Source data:
-- ==== Sys2Proof/Machine/Launch.lean ====
section
/-! DEFINITION. Barges (R20 to R23, R102, R129, R197): placement on contexts, task start, retirement; and the completion of an operation
(R124, R139, R285). -/
namespace Sys2Proof.Machine
open Sys2Proof

/-! ### Placement (R21, R22, R129) -/

/-- The priority of a stream, and whether the host has suspended it (Table 25.4). -/
def State.prioOf (s : State) (sid : Nat) : Nat := ((s.stream? sid).map (·.prio)).getD 0
def State.suspended (s : State) (sid : Nat) : Bool := ((s.stream? sid).map (·.susp)).getD false

def clusterKey (p cl : Nat) : Nat := p * 6 + cl

/-- The usable contexts of a cluster in core-major order: at most C for each core that is in service, free or among those that
a pre-emption would free. -/
def State.usable (s : State) (p cl c : Nat) (freed : List Nat) : List Nat :=
  (List.range 48).flatMap fun i =>
    let core := coreKey p cl i
    if (s.core core).fenced then []
    else (((List.range 4).map (ctxOf core)).filter fun x => (s.ctx? x).isNone || freed.contains x).take c

/-- The cluster of a stack with the most usable free contexts, n or more, the lowest on a tie. -/
def State.bestCluster (s : State) (p c n : Nat) : Option Nat :=
  (List.range 6).foldl (fun b cl =>
    let u := (s.usable p cl c []).length
    if s.pkg.fencedClusters.contains (clusterKey p cl) || u < n then b
    else match b with
      | some d => if (s.usable p d c []).length < u then some cl else b
      | none => some cl) none

/-- The placement list of a die in order: launches whose next barge goes to it, by priority, then in dispatch order. -/
def State.placeList (s : State) (v : Nat) : List Op :=
  let os := s.sq.ops.filter fun o => !o.done && o.placed < o.gridG && s.bargeDie o o.placed == v && !s.suspended o.sid
  sortBy (fun a b => s.prioOf b.sid < s.prioOf a.sid || (s.prioOf a.sid == s.prioOf b.sid && a.id < b.id)) os

/-- The resume list of a die in order: by priority, then as the barges were suspended. -/
def State.resumeList (s : State) (v : Nat) : List Barge :=
  let bs := s.sq.barges.filter fun b => b.die == v && b.st == .suspended && !s.suspended (((s.op? b.op).map (·.sid)).getD 0)
  sortBy (fun a b => b.prio < a.prio || (a.prio == b.prio && a.since < b.since)) bs

def Op.image (o : Op) : Nat :=
  match o.kind with
  | .opr k .. => k
  | _ => 0
def Op.args (o : Op) : List Word :=
  match o.kind with
  | .opr _ _ _ _ _ as => as
  | _ => []

/-- The registers of a task at its start (Table 9.1, Table 15.1, R102). -/
def Regs.start (entry p : Nat) (args : List Word) : Regs where
  sr := Vector.ofFn fun i => PW.of (if i.val < p then args.getD i.val 0 else 0)
  vr := Vector.replicate 32 PV.zero
  ar := Vector.replicate 16 PW.zero
  nr := Vector.replicate 16 PW.zero
  br := Vector.replicate 16 PW.zero
  kr := Vector.replicate 16 PW.zero
  pr := 1
  flags := 0
  binds := Vector.replicate 8 none
  fmt := fmtReset
  fmtPend := []
  opnd := Vector.replicate 31 PV.zero
  res := Vector.replicate 19 PV.zero
  pend := Vector.replicate 19 none
  pc := entry
  redirect := none
  rep := none
  rbs := 0
  rbv := 0
  loops := []
  calld := 0
  shape := 0x00012020#32
  ring := 0
  vlist := []
  vover := false
  fprs := Vector.replicate 8 Fpr.zero
  tlimit := 32

/-- A context at the start of task k of a barge. -/
def Ctx.start (barge task : Nat) (r : Regs) : Ctx where
  barge := barge
  task := task
  r := r
  flights := []
  acc := []
  accPoi := 0
  rmax := []
  rsum := []
  prio := false
  gate := []
  region := 0
  issued := 0
  shadow := none
  marked := false
  waited := 0
  last := 0
  halted := false
  stop := none
  resolving := none
  later := []
  needMark := false
  lastArr := []
  snap := []

/-- The codebook image of a bank as the contents of a save area (R106, R189). -/
def CbImage.book (b : CbImage) : Book where
  entries := (List.range b.entries.length).foldl (fun m i => m.set i (b.entries.getD i 0) 0) []
  valid := BitVec.ofNat 256 (2 ^ b.entries.length - 1)
  poi := 0

/-- The save areas of a barge's banks on the cores it occupies. -/
def Kernel.startBooks (k : Kernel) (cores : List Nat) : Map Book :=
  cores.foldl (fun m core => k.books.foldl (fun m b =>
    if k.cbmask / 2 ^ b.bank % 2 = 1 then m.put (core * 4 + b.bank) b.book else m) m) []

/-- The granules of a kernel's plan on a core, as physical addresses. -/
def Kernel.planGranules (k : Kernel) (core : Nat) : List Nat :=
  k.plan.flatMap fun e =>
    (granules (coreIdx core * 2 ^ 22 + e.bank * 2 ^ 18 + e.off) e.size).map (physAt k.bankMap (core / 48 * 48))

/-- Starts the tasks of a barge on its contexts, in order (R102). -/
def State.startTasks (s : State) (barge : Nat) (r : Regs) : Nat → List Nat → State
  | _, [] => s
  | k, c :: cs => (s.putCtx c (Ctx.start barge k r)).startTasks barge r (k + 1) cs

/-- Places the next barge of a launch on contexts of a cluster: its plan's granules are empty (R197), its rings at slot 0, its
tasks start. -/
def State.place (s : State) (o : Op) (k : Kernel) (v cl : Nat) (ctxs : List Nat) : State :=
  let (id, s1) := s.ticket
  let cores := (ctxs.map coreOf).eraseDups
  let b : Barge :=
    { id := id, op := o.id, g := o.placed, die := v, cluster := cl, prio := s.prioOf o.sid, st := .placed, ctxs := ctxs, seq := id,
      save := none, books := k.startBooks cores, ringPos := [], since := 0, saveBy := none }
  let s2 : State := { s1 with sq := { s1.sq with barges := s1.sq.barges ++ [b] } }
  let s3 := s2.modOp o.id fun p => { p with placed := p.placed + 1, started := true, queued := decide (p.placed + 1 < p.gridG) }
  (cores.foldl (fun t c => t.setFs (k.planGranules c) false) s3).startTasks id (Regs.start k.entry k.params o.args) 0 ctxs

/-- Whether a barge that waits to resume goes before launches of a priority (R313). -/
def State.resumeFirst (s : State) (v prio : Nat) : Bool := (s.resumeList v).any fun b => prio ≤ b.prio

/-- PLACE_BARGE: the launch that is first on a die's placement list places its next barge. -/
def execPlaceBarge (v : Nat) (s : State) : Out :=
  match s.stackOfDie v, s.placeList v with
  | some p, o :: _ =>
    match s.kernel? o.image with
    | none => .next s
    | some k =>
      match s.bestCluster p k.contexts o.tasks with
      | none => .next s
      | some cl =>
        if s.resumeFirst v (s.prioOf o.sid) || s.moving v then .next s
        else .next (s.place o k v cl ((s.usable p cl k.contexts []).take o.tasks))
  | _, _ => .next s

/-! ### Completion of an operation (R124, R139, R142, R285) -/

/-- The compressibility of a tensor from the granules that an operation wrote (R285). -/
def State.measure (s : State) (op t : Nat) : State :=
  let gs := (s.sq.wrote.filter fun w => w.1 == op && storeTensor (w.2 * 128) == t).map Prod.snd
  let size (g : Nat) : Nat := tagSize (granuleTag ((List.range 128).map fun i => (s.homeByte (g * 128 + i)).1))
  if gs.isEmpty then s else s.modRec t fun r => { r with comp := min 255 (256 * sumNats (gs.map size) / (128 * gs.length)) }

/-- The decrement of the dependency counter that an operation names: it reaches the counter at the end of the tick, after every depset
of that tick (R139). -/
def State.decrement (s : State) (o : Op) : State :=
  if o.replay.isSome || o.ctr == 0 then s
  else { s with sq := { s.sq with decs := s.sq.decs ++ [(o.sid, o.ctr, o.pc)] } }

/-- A decrement takes effect; a counter that is 0 stays, and an error record says so (R124). -/
def State.decrementNow (s : State) (d : Nat × Nat × Nat) : State :=
  match s.stream? d.1 with
  | none => s
  | some x =>
    if !s.mapped (d.1 / 16) then s
    else if x.ctr d.2.1 = 0 then s.streamNote d.1 d.2.2 13 0xd0 d.2.1
    else s.modStream d.1 fun y => { y with ctrs := vset y.ctrs d.2.1 (y.ctr d.2.1 - 1) }

/-- The decrements of some streams' completions take effect, in the order of the completions. -/
def State.applyDecsOf (s : State) (mine : Nat → Bool) : State :=
  (s.sq.decs.filter fun d => mine d.1).foldl State.decrementNow { s with sq := { s.sq with decs := s.sq.decs.filter fun d => !mine d.1 } }

/-- The decrements of a tick of die v take effect. -/
def State.applyDecs (s : State) (v : Nat) : State := s.applyDecsOf fun sid => sid / 16 == v

/-- Forgets an operation, its barges and its barrier rounds. -/
def State.forgetOp (s : State) (id : Nat) : State :=
  { s with sq := { s.sq with ops := s.sq.ops.filter fun o => o.id != id } }

/-- An operation completes: its stores have been performed at their homes (R140), the tensors it wrote are measured, its counter falls,
its parameters' busy counts fall (R126), its bracket or replay may end, and a halted stream may be done. -/
def State.completeOp (s : State) (id : Nat) : State :=
  match s.op? id with
  | none => s
  | some o =>
    let tensors := ((s.sq.wrote.filter fun w => w.1 == id).map fun w => storeTensor (w.2 * 128)).eraseDups
    let s1 := tensors.foldl (fun u t => u.measure id t) s
    let s2 : State := { s1 with
      sq := { s1.sq with wrote := s1.sq.wrote.filter fun w => w.1 != id,
                         barges := s1.sq.barges.filter fun b => b.op != id },
      wk := { s1.wk with rounds := s1.wk.rounds.filter fun r => r.op != id } }
    let s3 := (s2.modOp id fun p => { p with done := true, queued := false, since := s.dieTick o.die }).decrement o
    let s4 := if o.replay.isNone then s3.lowerAll (keysOf o.params) else (keysOf o.params).foldl State.settle s3
    let s5 :=
      match o.replay, o.bracket with
      | some r, _ => if (s4.replay? r).isSome then s4 else s4.forgetOp id
      | none, some b => s4.finishBracket b
      | none, none => s4.forgetOp id
    s5.finishStream o.sid

/-! ### Retirement (R23) -/

def State.bargeSid (s : State) (b : Barge) : Nat := ((s.op? b.op).map (·.sid)).getD 0

/-- Whether a barge of a stream runs or is being saved. -/
def State.bargesRun (s : State) (sid : Nat) : Bool :=
  s.sq.barges.any fun b => s.bargeSid b == sid && (b.st == .placed || b.st == .saving)

/-- SUSPEND is done once every barge of the stream is saved (Table 25.5). -/
def State.settleSuspend (s : State) (sid : Nat) : State :=
  match s.stream? sid with
  | some x => if x.cmdst = 3 && !s.bargesRun sid then s.modStream sid fun y => { y with cmdst := 0 } else s
  | none => s

/-- Whether a halted task's scratchpad operation may be abandoned: one that is performed and owes no fault (R163), or a remote wait or
bar.wait, whose result no one reads. -/
def LsOp.idle (o : LsOp) : Bool := (o.done.isSome && o.late.isNone) || (lsWaits o.code).isSome || o.code == 27

/-- Whether no port of a context buffers a write that still has to be made: its F/E pushes may be abandoned. -/
def Ctx.buffersIdle (x : Ctx) : Bool := (List.range 4).all fun j =>
  match vget x.r.binds (4 + j) none with
  | some b => b.buf.all (·.fe)
  | none => true

/-- Whether every engine command of a context has completed, and its stores may be settled. -/
def State.ctxQuiet (s : State) (c : Nat) : Bool :=
  !(s.wk.tiles.any fun k => k.ctx == c) && !(s.wk.mx.any fun o => o.ctx == c) && !(s.wk.rw.any fun r => r.ctx == c) &&
  !(s.wk.guestCmds.any fun g => !g.isStream && some g.src == (s.ctx? c).map Ctx.pid) && !(s.wk.cbLoads.any fun l => l.ctx == c) &&
  !(s.wk.gv.any fun o => o.ctx == c) && !(s.wk.pubs.any fun p => p.ctx == c) &&
  (s.wk.ls.filter fun o => o.ctx == c).all LsOp.idle &&
  match s.ctx? c with
  | some x => (x.gate.all fun g => g.released && !s.msaHeld c g) && x.buffersIdle
  | none => true

/-- Performs what is left in the gate of a task that has ended. -/
def State.flushGate (s : State) (c : Nat) : State :=
  match s.ctx? c with
  | none => s
  | some x =>
    let s1 := s.putCtx c { x with gate := [] }
    x.gate.foldl (fun t g => if g.isGlobal then t.performGlobal c x g else t.scratchStore g.cells g.poi) s1

/-- Frees contexts. -/
def State.freeCtxs (s : State) (cs : List Nat) : State :=
  { s with ctxs := s.ctxs.filter fun p => !cs.contains p.1,
           wk := { s.wk with ls := s.wk.ls.filter fun o => !cs.contains o.ctx,
                             fprWaits := s.wk.fprWaits.filter fun f => !cs.contains f.ctx } }

/-- Releases the row slots of a barge on every core (R260). -/
def State.freeRows (s : State) (b : Barge) : State :=
  ((b.ctxs.map coreOf).eraseDups).foldl (fun t core => t.modCore core fun k =>
    { k with slotOwner := k.slotOwner.filter fun p => p.2.1 != b.id }) s

/-- Publishes and drains every store that a barge still holds (R229, R273, R279). -/
def State.drainBarge (s : State) (b : Nat) : State :=
  ((s.publishVer (fun h => h.barge == b) fun _ => true)).drainWhere fun h => h.barge == b

/-- The replicas that a barge placed are dropped (R331). -/
def State.dropReplicas (s : State) (b : Nat) : State :=
  { s with ms := { s.ms with replicas := s.ms.replicas.filter fun r => r.2.2 != b } }

/-- Whether other barges of the same kernel image are on the barge's die (R324). -/
def State.lastOfKernel (s : State) (b : Barge) (image : Nat) : Bool :=
  !s.sq.barges.any fun c => c.id != b.id && c.die == b.die && c.st != .retired && ((s.op? c.op).map fun o => o.image == image).getD false

/-- What a barge's tasks have stored leaves for its home; a suspended barge holds no contexts, and nothing of it is in a store gate. -/
def State.settleStores (s : State) (b : Barge) : State :=
  (if b.save.isSome then s else b.ctxs.foldl State.flushGate s).drainBarge b.id

/-- Retires a barge whose stores have been performed: its contexts are free together, its slots, replicas and save areas are released, and with the last barge its
operation completes. -/
def State.retire (s : State) (b : Barge) : State :=
  let s1 := s.freeRows b
  let s2 := if b.save.isSome then s1 else s1.freeCtxs b.ctxs
  let s3 := s2.dropReplicas b.id
  let s4 := if s3.lastOfKernel b (((s3.op? b.op).map Op.image).getD 0) then
      s3.cleanTlb (fun core _ => some (stackOf core) == s3.stackOfDie b.die) false else s3
  let s5 := (s4.modBarge b.id fun g => { g with st := .retired, save := none, books := [] }).modOp b.op fun o =>
    { o with retired := o.retired + 1 }
  let s6 := if b.save.isSome then s5.noteRelease b.die else s5
  let s7 := s6.settleSuspend (s.bargeSid b)
  if ((s7.op? b.op).map fun o => o.retired == o.gridG).getD false then s7.completeOp b.op else s7

/-- Whether a suspended barge has nothing left to run. -/
def Save.quiet (w : Save) : Bool :=
  w.ctxs.all (fun p => p.2.halted && p.2.gate.isEmpty && p.2.buffersIdle) && w.ls.all LsOp.idle && w.gv.isEmpty && w.pubs.isEmpty &&
  w.tiles.isEmpty && w.mx.isEmpty && w.rw.isEmpty && w.pushes.isEmpty

/-- The barge retires once its last stores are performed (R140): some may still be held at their homes or on their way (R340, R345). -/
def State.retireWhenDrained (s : State) (b : Barge) : State :=
  let s1 := s.settleStores b
  if s1.ms.held.any fun h => h.barge == b.id then s1 else s1.retire b

/-- BARGE_RETIRE: every task of the barge has halted and every engine command of its tasks has completed. -/
def execBargeRetire (id : Nat) (s : State) : Out :=
  match s.barge? id with
  | none => .next s
  | some b =>
    if s.moving (s.bargeSid b / 16) then .next s else
    match b.st, b.save with
    | .placed, _ =>
      if b.ctxs.all fun c => ((s.ctx? c).map (·.halted)).getD true && s.ctxQuiet c then .next (s.retireWhenDrained b) else .next s
    | .suspended, some w =>
      if w.quiet && !(s.wk.guestCmds.any fun g => !g.isStream && g.src / 2 ^ 10 == b.id) then .next (s.retireWhenDrained b) else .next s
    | _, _ => .next s

/-! ### COMPLETION_RECORD_POST (R355) -/

/-- COMPLETION_RECORD_POST: the first waiting record is posted once the window has room. -/
def execCompletionRecordPost (s : State) : Out :=
  match s.hs.cwWait with
  | [] => .next s
  | (r, after) :: rest =>
    if windowFull s.hs then .next s
    else .next ((({ s with hs := { s.hs with cwWait := rest } }).writeRecord r after).afterRecord after)

end Sys2Proof.Machine
end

* What you have to do *
Please reproduce the lines from the line with "s.sq.barges.any fun b" to the line with "match s.stream? sid with", both ends included, exactly as they appear above.

* Final answer *
  s.sq.barges.any fun b => s.bargeSid b == sid && (b.st == .placed || b.st == .saving)

/-- SUSPEND is done once every barge of the stream is saved (Table 25.5). -/
def State.settleSuspend (s : State) (sid : Nat) : State :=
  match s.stream? sid with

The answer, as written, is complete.